The CustomFlex Artificial Iris is made of thin, foldable medical-grade silicone and is custom-sized and colored for each individual patient. A surgeon makes a small incision, inserts the device under the incision, unfolds it and smooths out the edges using surgical instruments. The prosthetic iris is held in place by the anatomical structures of the eye or, if needed, by sutures.
The safety and effectiveness of the CustomFlex Artificial Iris was demonstrated primarily in a non-randomized clinical trial of 389 adult and pediatric patients with aniridia or other iris defects. The study measured patients’ self-reported decrease in severe sensitivity to light and glare post-procedure, health-related quality of life, and satisfaction with the cosmetic improvement or appearance of the prosthesis. More than 70 percent of patients reported significant decreases in light sensitivity and glare as well as an improvement in health-related quality of life following the procedure. In addition, 94 percent of patients were satisfied with the artificial iris’ appearance.
The study found low rates of adverse events associated with the device or the surgical procedure. In the study, complications associated with the use of the CustomFlex Artificial Iris device included: device movement or dislocation, strands of device fiber in the eye, increased intraocular pressure, inflammation of the iris (iritis), adhesion of the iris to the cornea or lens (synechiae) and the need for secondary surgery to reposition, remove or replace the device. Complications associated with the surgical procedure included: increased intraocular pressure, blood leakage in the eye, swelling of the center of the retina (cystoid macular edema), secondary surgery, corneal swelling, iritis, and retinal detachment.
The CustomFlex Artificial Iris is contraindicated, or should not be used, in eyes with any of the following conditions: uncontrolled or severe chronic inflammation (uveitis), abnormally small eye size (microphthalmus), untreated retinal detachment, untreated chronic glaucoma, cataract caused by rubella virus, abnormal blood vessels on the iris (rubeosis), certain kinds of damaged blood vessels in the retina, and intraocular infections. It is also contraindicated for patients who are pregnant.
The CustomFlex Artificial Iris was approved through a premarket approval application (PMA), which is the most stringent type of device marketing application and generally required for high-risk devices. A PMA approval is primarily based on a determination by the FDA that the PMA contains sufficient valid scientific evidence that provides reasonable assurance that the device is safe and effective for its intended uses.
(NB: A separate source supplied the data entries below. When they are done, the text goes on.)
@[simp] theorem State.setRingSt_part : (s.setRingSt r x).part = s.part := rfl
@[simp] theorem State.setRingSt_regs : (s.setRingSt r x).regs = s.regs := rfl
@[simp] theorem State.setRingSt_cores : (s.setRingSt r x).cores = s.cores := rfl
@[simp] theorem State.setRingSt_fields : (s.setRingSt r x).fields = s.fields := rfl
@[simp] theorem State.setRingSt_nm : (s.setRingSt r x).nm = s.nm := rfl
@[simp] theorem State.setRingSt_nmWb : (s.setRingSt r x).nmWb = s.nmWb := rfl
@[simp] theorem State.setRingSt_chans : (s.setRingSt r x).chans = s.chans := rfl
@[simp] theorem State.setRingSt_skqs : (s.setRingSt r x).skqs = s.skqs := rfl
@[simp] theorem State.setRingSt_txns : (s.setRingSt r x).txns = s.txns := rfl
@[simp] theorem State.setRingSt_txnSeq : (s.setRingSt r x).txnSeq = s.txnSeq := rfl
@[simp] theorem State.setRingSt_waiters : (s.setRingSt r x).waiters = s.waiters := rfl
@[simp] theorem State.setRingSt_omapMarks : (s.setRingSt r x).omapMarks = s.omapMarks := rfl
@[simp] theorem State.setRingSt_bkrs : (s.setRingSt r x).bkrs = s.bkrs := rfl
@[simp] theorem State.setRingSt_notify : (s.setRingSt r x).notify = s.notify := rfl
@[simp] theorem State.setRingSt_arrivals : (s.setRingSt r x).arrivals = s.arrivals := rfl
@[simp] theorem State.setRingSt_straps : (s.setRingSt r x).straps = s.straps := rfl
@[simp] theorem State.setRingSt_hostSel : (s.setRingSt r x).hostSel = s.hostSel := rfl
@[simp] theorem State.setRingSt_ports : (s.setRingSt r x).ports = s.ports := rfl
@[simp] theorem State.setRingSt_heldReqs : (s.setRingSt r x).heldReqs = s.heldReqs := rfl
@[simp] theorem State.setRingSt_out : (s.setRingSt r x).out = s.out := rfl
@[simp] theorem State.setRingSt_tally : (s.setRingSt r x).tally = s.tally := rfl
@[simp] theorem State.setRingSt_talSupp : (s.setRingSt r x).talSupp = s.talSupp := rfl
@[simp] theorem State.setRingSt_talSeen : (s.setRingSt r x).talSeen = s.talSeen := rfl
@[simp] theorem State.setRingSt_boots : (s.setRingSt r x).boots = s.boots := rfl
@[simp] theorem State.setRingSt_windfall : (s.setRingSt r x).windfall = s.windfall := rfl
@[simp] theorem State.setRingSt_ctx : (s.setRingSt r x).ctx = s.ctx := rfl
@[simp] theorem State.setRingSt_res : (s.setRingSt r x).res = s.res := rfl
@[simp] theorem State.setRingSt_roots : (s.setRingSt r x).roots = s.roots := rfl
@[simp] theorem State.setRingSt_catalog : (s.setRingSt r x).catalog = s.catalog := rfl
@[simp] theorem State.setRingSt_resDest : (s.setRingSt r x).resDest = s.resDest := rfl
@[simp] theorem State.setRingSt_moves : (s.setRingSt r x).moves = s.moves := rfl
@[simp] theorem State.setRingSt_given : (s.setRingSt r x).given = s.given := rfl
@[simp] theorem State.setRingSt_eqs : (s.setRingSt r x).eqs = s.eqs := rfl
@[simp] theorem State.setRingSt_errLost : (s.setRingSt r x).errLost = s.errLost := rfl
@[simp] theorem State.setRingSt_errHeld : (s.setRingSt r x).errHeld = s.errHeld := rfl
@[simp] theorem State.setRingSt_descs : (s.setRingSt r x).descs = s.descs := rfl
@[simp] theorem State.setRingSt_descSeq : (s.setRingSt r x).descSeq = s.descSeq := rfl
@[simp] theorem State.setRingSt_corr : (s.setRingSt r x).corr = s.corr := rfl
@[simp] theorem State.setRingSt_mirrored : (s.setRingSt r x).mirrored = s.mirrored := rfl
@[simp] theorem State.setRingSt_takeoverRings : (s.setRingSt r x).takeoverRings = s.takeoverRings := rfl
@[simp] theorem State.setRingSt_headWrites : (s.setRingSt r x).headWrites = s.headWrites := rfl
@[simp] theorem State.setRingSt_ctxFw : (s.setRingSt r x).ctxFw = s.ctxFw := rfl
@[simp] theorem State.setRingSt_hostObjs : (s.setRingSt r x).hostObjs = s.hostObjs := rfl
@[simp] theorem State.setRingSt_xferWaits : (s.setRingSt r x).xferWaits = s.xferWaits := rfl
@[simp] theorem State.setRingSt_chanWaits : (s.setRingSt r x).chanWaits = s.chanWaits := rfl
@[simp] theorem State.setRingSt_fwDone : (s.setRingSt r x).fwDone = s.fwDone := rfl
@[simp] theorem State.setRingSt_steps : (s.setRingSt r x).steps = s.steps := rfl
@[simp] theorem State.setRingSt_stepSeq : (s.setRingSt r x).stepSeq = s.stepSeq := rfl
@[simp] theorem State.setRingSt_capture : (s.setRingSt r x).capture = s.capture := rfl
@[simp] theorem State.setRingSt_captureWaits : (s.setRingSt r x).captureWaits = s.captureWaits := rfl
@[simp] theorem State.setRingSt_wfPage : (s.setRingSt r x).wfPage = s.wfPage := rfl
@[simp] theorem State.setRingSt_wfSeq : (s.setRingSt r x).wfSeq = s.wfSeq := rfl
@[simp] theorem State.setRingSt_banks : (s.setRingSt r x).banks = s.banks := rfl
@[simp] theorem State.setRingSt_bankPtr : (s.setRingSt r x).bankPtr = s.bankPtr := rfl
@[simp] theorem State.setRingSt_runSrv : (s.setRingSt r x).runSrv = s.runSrv := rfl
@[simp] theorem State.setRingSt_runFrs : (s.setRingSt r x).runFrs = s.runFrs := rfl
@[simp] theorem State.setRingSt_toRecovery : (s.setRingSt r x).toRecovery = s.toRecovery := rfl
@[simp] theorem State.setRingSt_bootFail : (s.setRingSt r x).bootFail = s.bootFail := rfl
@[simp] theorem State.setRingSt_repairMap : (s.setRingSt r x).repairMap = s.repairMap := rfl
@[simp] theorem State.setRingSt_repairOn : (s.setRingSt r x).repairOn = s.repairOn := rfl
@[simp] theorem State.setRingSt_power : (s.setRingSt r x).power = s.power := rfl
@[simp] theorem State.setRingSt_resp : (s.setRingSt r x).resp = s.resp := rfl
@[simp] theorem State.setRingSt_respHi : (s.setRingSt r x).respHi = s.respHi := rfl
@[simp] theorem State.setRingSt_clocks : (s.setRingSt r x).clocks = s.clocks := rfl
@[simp] theorem State.setRingSt_ctxQuar : (s.setRingSt r x).ctxQuar = s.ctxQuar := rfl
@[simp] theorem State.setRingSt_resQuar : (s.setRingSt r x).resQuar = s.resQuar := rfl
@[simp] theorem State.setRingSt_freeCtr : (s.setRingSt r x).freeCtr = s.freeCtr := rfl
@[simp] theorem State.setRingSt_pending : (s.setRingSt r x).pending = s.pending := rfl
@[simp] theorem State.reg_setRingSt (i : Nat) : (s.setRingSt r x).reg i = s.reg i := rfl
@[simp] theorem State.core_setRingSt (i : Nat) : (s.setRingSt r x).core i = s.core i := rfl
@[simp] theorem State.field_setRingSt (i : Nat) : (s.setRingSt r x).field i = s.field i := rfl
@[simp] theorem State.gran_setRingSt (i : Nat) : (s.setRingSt r x).gran i = s.gran i := rfl
@[simp] theorem State.chan_setRingSt (i j : Nat) : (s.setRingSt r x).chan i j = s.chan i j := rfl
@[simp] theorem State.skq_setRingSt (i : Nat) : (s.setRingSt r x).skq i = s.skq i := rfl
@[simp] theorem State.bkr_setRingSt (i : Nat) : (s.setRingSt r x).bkr i = s.bkr i := rfl
@[simp] theorem State.port_setRingSt (i : Nat) : (s.setRingSt r x).port i = s.port i := rfl
@[simp] theorem State.root_setRingSt (i : Nat) : (s.setRingSt r x).root i = s.root i := rfl
@[simp] theorem State.fw_setRingSt (i : Nat) : (s.setRingSt r x).fw i = s.fw i := rfl
@[simp] theorem State.eqSt_setRingSt (i : Nat) : (s.setRingSt r x).eqSt i = s.eqSt i := rfl

end

/-! ### setEqSt -/

section
variable (s : State) (q : Nat) (x : EqState)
CustomFlex Artificial Iris was granted Breakthrough Device designation, meaning the FDA provided intensive interaction and guidance to the company on efficient device development, to expedite evidence generation and the agency’s review of the device. To qualify for such designation, a device must provide for more effective treatment or diagnosis of a life-threatening or irreversibly debilitating disease or condition, and meet one of the following criteria: the device must represent a breakthrough technology; there must be no approved or cleared alternatives; the device must offer significant advantages over existing approved or cleared alternatives; or the availability of the device is in the best interest of patients.